Furthermore, for nearly a decade, Duke Energy has actively engaged with efficiency advocates, stakeholders, and Public Staff in regularly convened Collaborative meetings, often with direction from the North Carolina Utilities Commission to address a wide range of energy efficiency related issues. These detailed, technical conversations increase energy efficiency success by helping Duke problem solve issues with existing programs, while developing new programs to drive future growth.
Ultimately, efficiency is good for Duke’s bottom line, good for customer bills, and great for North Carolina.
Nonetheless, Duke Energy is taking steps that may work against energy efficiency going forward. Rather than accelerate investments in efficiency programs, the company is planning to construct a whopping 9.5 GW of new gas plants in the Carolinas over the next 15 years.
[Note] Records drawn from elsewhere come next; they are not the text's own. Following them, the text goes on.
/-- `ST`: offset or base `o`, reuse `r`, size `z`, address operand `a`, data `s` (R66). -/
structure OpSt where
  o : Nat
  r : Nat
  z : Nat
  a : Nat
  s : Nat
  g : Nat
  deriving DecidableEq, Repr

/-- `QST`: offset `o`, reuse `r`, base `a`, source `s` (R66). -/
structure OpQst where
  o : Nat
  r : Nat
  a : Nat
  s : Nat
  deriving DecidableEq, Repr

/-- Format X: operation `o`, scope `s`, type `t`, address pair `a`, data `d` (R67). -/
structure OpAtom where
  o : Nat
  s : Nat
  t : Nat
  a : Nat
  d : Nat
  g : Nat
  deriving DecidableEq, Repr

/-- `CAS`: scope `s`, type `t`, address pair `a`, comparand `d` (R67). -/
structure OpCas where
  s : Nat
  t : Nat
  a : Nat
  d : Nat
  g : Nat
  deriving DecidableEq, Repr

/-- `FENCE`: scope `s`, predecessor set `p`, successor set `c` (R65). -/
structure OpFence where
  s : Nat
  p : Nat
  c : Nat
  deriving DecidableEq, Repr

/-- `MWAIT`: width `w`, condition `c`, status predicate `p`, address register `a`, value register `v` (R65). -/
structure OpMwait where
  w : Nat
  c : Nat
  p : Nat
  a : Nat
  v : Nat
  deriving DecidableEq, Repr

/-- `SIGD`: scope `s`, address register `a`, decrement register `v` (R65). -/
structure OpSigd where
  s : Nat
  a : Nat
  v : Nat
  deriving DecidableEq, Repr

/-- `SEND`: channel `c`, registers less one `n`, source `a` (R65). -/
structure OpSend where
  c : Nat
  n : Nat
  a : Nat
  deriving DecidableEq, Repr

/-- `RECV`: channel `c`, registers less one `n`, destination `d` (R65). -/
structure OpRecv where
  c : Nat
  n : Nat
  d : Nat
  deriving DecidableEq, Repr

/-- `TGET`, `TSET`: index register `b`, first operand `a`, destination `d`, column bit `c` (R68). -/
structure OpTget where
  b : Nat
  a : Nat
  d : Nat
  c : Nat
  deriving DecidableEq, Repr

/-- `TCVT`: target tag `t`, source handle `a`, destination handle `d`, saturation `s`, rounding `r` (R68). -/
structure OpTcvt where
  t : Nat
  a : Nat
  d : Nat
  s : Nat
  r : Nat
  deriving DecidableEq, Repr

/-- `ACRD`: descriptor register `b`, grant register `a`, destination `d`, to-lanes bit `l`, rounding `r` (R68). -/
structure OpAcrd where
  b : Nat
  a : Nat
  d : Nat
  l : Nat
  r : Nat
  deriving DecidableEq, Repr

/-- Uliah register, register and immediate (R360). -/
structure OpUi where
  d : Nat
  a : Nat
  i : Nat
  deriving DecidableEq, Repr

/-- Uliah three registers (R360). -/
structure OpUr where
  d : Nat
  a : Nat
  b : Nat
  deriving DecidableEq, Repr

/-- `UST` (R361). -/
structure OpUst where
  a : Nat
  b : Nat
  i : Nat
  deriving DecidableEq, Repr

/-- `UBR` (R361). -/
structure OpUbr where
  a : Nat
  b : Nat
  c : Nat
  o : Nat
  deriving DecidableEq, Repr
Low cost energy efficiency, while good for customers, could put at risk a potentially massive financial windfall for shareholders that comes with building new power plants. Furthermore, Duke Energy is currently pursuing a shift in rate design in South Carolina that would make it harder for customers to save money when saving energy. For more on that, see the recent post from my colleague Chris Carnevale on this important topic.
North Carolina already has a solid clean energy policy foundation, the question now is will it be strong enough to build the ambitious energy future that Governor Cooper envisions? It is up to North Carolina’s political leadership, utility managers, and dedicated advocates like the Southern Alliance for Clean Energy and our allies to demonstrate that clean energy, including energy efficiency, can power the state’s energy needs better than a fleet of new fossil fuels plants.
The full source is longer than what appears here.